TODAY’S HISTORY LESSON – FEB 10
1258 Hulagu, a Mongol leader, seizes Baghdad, bringing an end to the Abbasid caliphate.
1763 The Treaty of Paris ends the French-Indian War. France gives up all her territories in the New World except New Orleans and a few scattered islands.
1799 Napoleon Bonaparte leaves Cairo, Egypt, for Syria, at the head of 13,000 men.
1814 Napoleon personally directs lightning strikes against enemy columns advancing toward Paris, beginning with a victory over the Russians at Champaubert.
1837 Russian poet and novelist Alexander Pushkin was killed in a duel.
1846 Led by religious leader Brigham Young, the first Mormons begin a long westward exodus from Nauvoo, Il., to Utah.
1863 P.T. Barnum’s star midgets, Tom Thumb and Lavinia Warren, are married.
1879 The electric arc light was used for the first time.
1897 “The New York Times” began printing “All the news that’s fit to print” on their front page.
1915 President Wilson blasts the British for using the U.S. flag on merchant ships to deceive the Germans.
1933 The singing telegram was introduced by the Postal Telegraph Company of New York City.
1941 Mail Route was created between Washington D.C., and Harrisonburg, Virginia, and the mail for this route was carried on buses which were built with facilities on board for sorting, handling, and dispatch of mail.
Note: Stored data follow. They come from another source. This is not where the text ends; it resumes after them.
/-! ## Drivers -/

/-- R84 and decision D7: the driver goes on with what is left of its round, harts halted meanwhile dropped from its front;
a new round, begun when nothing is left, lists exactly the harts that are not halted, in topology order. The driver ticks
only such a hart; round-robin then leaves the rest of the round. That run-to-completion takes the harts in topology order
too is the model's choice, as are the other points of notes/assumptions/8.md. -/
def Obligations.DriverTicksRunningHartsInOrder : Prop :=
  ∀ s : State,
    s.runningHarts.Pairwise (· < ·) ∧
    (∀ k, k ∈ s.runningHarts ↔ ∃ h, s.harts[k]? = some h ∧ h.halted = false) ∧
    (s.round.dropWhile s.haltedAt = [] → s.nextRound = s.runningHarts) ∧
    (s.round.dropWhile s.haltedAt ≠ [] → s.nextRound = s.round.dropWhile s.haltedAt) ∧
    ∀ k rest, s.nextRound = k :: rest →
      (∃ h, s.harts[k]? = some h ∧ h.halted = false) ∧
      (s.params.driver = .roundRobin → (s.countTick k rest).round = rest) ∧
      (s.params.driver = .runToCompletion → (s.countTick k rest).round = k :: rest)

/-- R84, R81 and decision D29 (notes/assumptions/9.md, 10.md for the outcome): with nothing scheduled the driver stops
exactly when `MAXITR` is used up or every hart is halted. That the former is reported where both hold is
notes/assumptions/20.md's choice. -/
def Obligations.DriverStopsWhenHaltedOrCapped : Prop :=
  ∀ s : State, s.ended = false → s.schedule = [] → s.phase = .running →
    (step s = .fault (.driverStopped .maxitrReached) ↔ s.ticksLeft = some 0) ∧
    (s.ticksLeft ≠ some 0 →
      (step s = .fault (.driverStopped .allHalted) ↔ ∀ h ∈ s.harts, h.halted = true))

/-- R103, R107 and decisions D6, D29: a final state (every hart halted, no fault, no refusal) takes no step by itself: the
driver stops (notes/assumptions/10.md for the outcome). -/
def Obligations.FinalStateTakesNoStepByItself : Prop :=
  ∀ s : State, s.Final → s.schedule = [] → ∃ r, step s = .fault (.driverStopped r)

/-- The model's own aid (notes/assumptions/4.md): an instruction placed where the next step fetches is what that hart
fetches; placing it keeps every field but the bank collection, every bank's topology entry, and every byte outside the four
at that hart's `pc`. -/
def Obligations.PlacedInstructionIsFetched : Prop :=
  ∀ (s : State) (k : Nat) (h : Hart) (b : Bank) (w : Nat), Memory.wf s.banks = true →
    s.nextHart = some k → s.harts[k]? = some h → h.halted = false →
    (s.params.fetchAlignCheck = true → Aligned h.pc) → s.banks.select h.pc.toNat = some b →
    (s.params.enforcePermissions = true → b.perm.execute = true) →
    (∀ i, i < 4 → b.claims (h.pc.toNat + i) = true) → w < 2 ^ 32 →
      Fetches s.params (s.withFetchWord 32 w).banks h (BitVec.ofNat 32 w) ∧
      { s.withFetchWord 32 w with banks := s.banks } = s ∧ (s.withFetchWord 32 w).nextHart = some k ∧
      (s.withFetchWord 32 w).bankEntries = s.bankEntries ∧
      ∀ x, (x < h.pc.toNat ∨ h.pc.toNat + 4 ≤ x) → (s.withFetchWord 32 w).banks.hostRead x = s.banks.hostRead x

/-! ## The image loader -/

/-- R88, R91 and decisions D20, D21, on the fields R86 gives the file: the checks in their order; the first that fails is
the one reported, an eligible segment whose bytes are not all in the file after the header's own; and an image that
passes them all is no `FormatError`. -/
def Obligations.HeaderChecksInOrder : Prop :=
  ∀ (p : Params) (img : List Byte) (m : Memory),
    let bad := fun r => load p img m = (m, .error (.formatError r))
    let magic := p.elfCheckMagic = true → img.take 4 = [0x7F#8, 0x45#8, 0x4C#8, 0x46#8]
    let phentsize := fileNat img 0x2A 2
    let phnum := fileNat img 0x2C 2
    (img.length < 52 → bad .tooShort) ∧
    (52 ≤ img.length → ¬magic → bad .badMagic) ∧
    (52 ≤ img.length → magic → img[4]? ≠ some 1#8 → bad .wrongClass) ∧
    (52 ≤ img.length → magic → img[4]? = some 1#8 → img[5]? ≠ some 1#8 → bad .wrongEndianness) ∧
    (52 ≤ img.length → magic → img[4]? = some 1#8 → img[5]? = some 1#8 → phnum = 0 → bad .noSegments) ∧
    (52 ≤ img.length → magic → img[4]? = some 1#8 → img[5]? = some 1#8 → phnum ≠ 0 →
      (phentsize < 32 ∨ img.length < fileNat img 0x1C 4 + (phnum - 1) * phentsize + 32) → bad .badSegmentTable) ∧
    (HeaderSound p img → (∃ h ∈ eligibleSegments p img, img.length < h.offset + h.filesz) → bad .truncatedSegment) ∧
    (ImageSound p img → ∀ r m', load p img m ≠ (m', .error (.formatError r)))

/-- R87, R90, R91, R92 and decisions D19, D22 (layout: notes/assumptions/14.md): where the header's checks pass, every
program header lies in the file; the eligible segments are the headers, read at `e_phoff + k * e_phentsize` in file
order, whose `p_type` is 1 and whose whole flag word the allow-list holds. -/
def Obligations.EligibleSegmentsAreReadFromTheFile : Prop :=
  ∀ (p : Params) (img : List Byte),
    (HeaderSound p img → ∀ k, k < fileNat img 0x2C 2 → fileHeaderAt img k + 32 ≤ img.length) ∧
    (∀ fs, p.allowedFlags = .listed fs →
      eligibleSegments p img = ((List.range (fileNat img 0x2C 2)).map (fileHeader img)).filter fun h =>
        decide (h.type = 1 ∧ h.flags ∈ fs)) ∧
    (p.allowedFlags = .everything →
      eligibleSegments p img = ((List.range (fileNat img 0x2C 2)).map (fileHeader img)).filter fun h =>
        decide (h.type = 1))

/-- R89 and decision D21: a `FormatError` leaves every bank unchanged. -/
def Obligations.FormatErrorStoresNothing : Prop :=
  ∀ (p : Params) (img : List Byte) (m m' : Memory) (r : FormatReason),
    load p img m = (m', .error (.formatError r)) → m' = m

/-- R97 (with the layout of R86, notes/assumptions/14.md): a load that succeeds returns `e_entry`; one of an image that
passes the checks with no eligible segment succeeds and leaves every bank unchanged. -/
def Obligations.LoaderReturnsTheEntryPoint : Prop :=
  ∀ (p : Params) (img : List Byte) (m : Memory),
    (∀ m' e, load p img m = (m', .ok e) →
      ∀ i, i < 4 → some (e.extractLsb' (8 * i) 8) = img[0x18 + i]?) ∧
    (HeaderSound p img → eligibleSegments p img = [] → ∃ e, load p img m = (m, .ok e))

/-- R93, R94, R96 and decision D23: after a load, every address some eligible segment covers reads that segment's byte,
the last such segment in file order winning, and every other address reads as before. -/
def Obligations.LoaderPlacesSegmentsLastWins : Prop :=
  ∀ (p : Params) (img : List Byte) (m m' : Memory) (e : Word), Memory.wf m = true →
    load p img m = (m', .ok e) → ∀ a : Nat, m'.hostRead a = readAfterPlacing img (eligibleSegments p img) m a

/-- R93, R95 and decision D23: where the checks pass, a load completes exactly if every byte of every eligible segment goes
to an address below `2^32` that a bank claims, and else ends in `OutOfBounds`; that fault is at the first such byte in
placing order, and the bytes placed before it, from earlier segments and lower addresses of its own, stand. -/
def Obligations.PlacementFailsOnlyOutsideTheBanks : Prop :=
  ∀ (p : Params) (img : List Byte) (m : Memory),
    (ImageSound p img →
      ((∃ m' e, load p img m = (m', .ok e)) ↔
        ∀ h ∈ eligibleSegments p img, ∀ a, h.covers a → Placeable m a) ∧
      ((∃ m' x, load p img m = (m', .error (.outOfBounds x))) ↔
        ∃ h ∈ eligibleSegments p img, ∃ a, h.covers a ∧ ¬Placeable m a)) ∧
    ∀ m' x, load p img m = (m', .error (.outOfBounds x)) →
      ((∀ b ∈ m, b.claims x = false) ∨ 2 ^ 32 ≤ x) ∧
      ∃ pre h post, eligibleSegments p img = pre ++ h :: post ∧ h.covers x ∧
        (∀ a, h.covers a → a < x → Placeable m a) ∧ (∀ g ∈ pre, ∀ a, g.covers a → Placeable m a) ∧
        (Memory.wf m = true → ∀ a,
          m'.hostRead a = readAfterPlacing img (pre ++ [{ h with filesz := x - h.paddr }]) m a)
1955 Bell Aircraft displays a fixed-wing vertical takeoff plane.
1960 Adolph Coors, the beer brewer, is kidnapped in Golden, Colo.
1960 Jack Paar, the host of The Tonight Show had walked off the set on this day, in protest of censorship. NBC had started taping the show, and had begun editing out any segment that it determined was inappropriate for “live” television. NBC had cut out a joke about a “water closet” (bathroom), and afterwards Paar was so upset that he left the set and did not return to work for a month.
1962 Francis Gary Powers, a U.S. spy captured by the Soviet Union, is released Powers was exchanged for captured Soviet spy, Rudolf Ivanovich Abel.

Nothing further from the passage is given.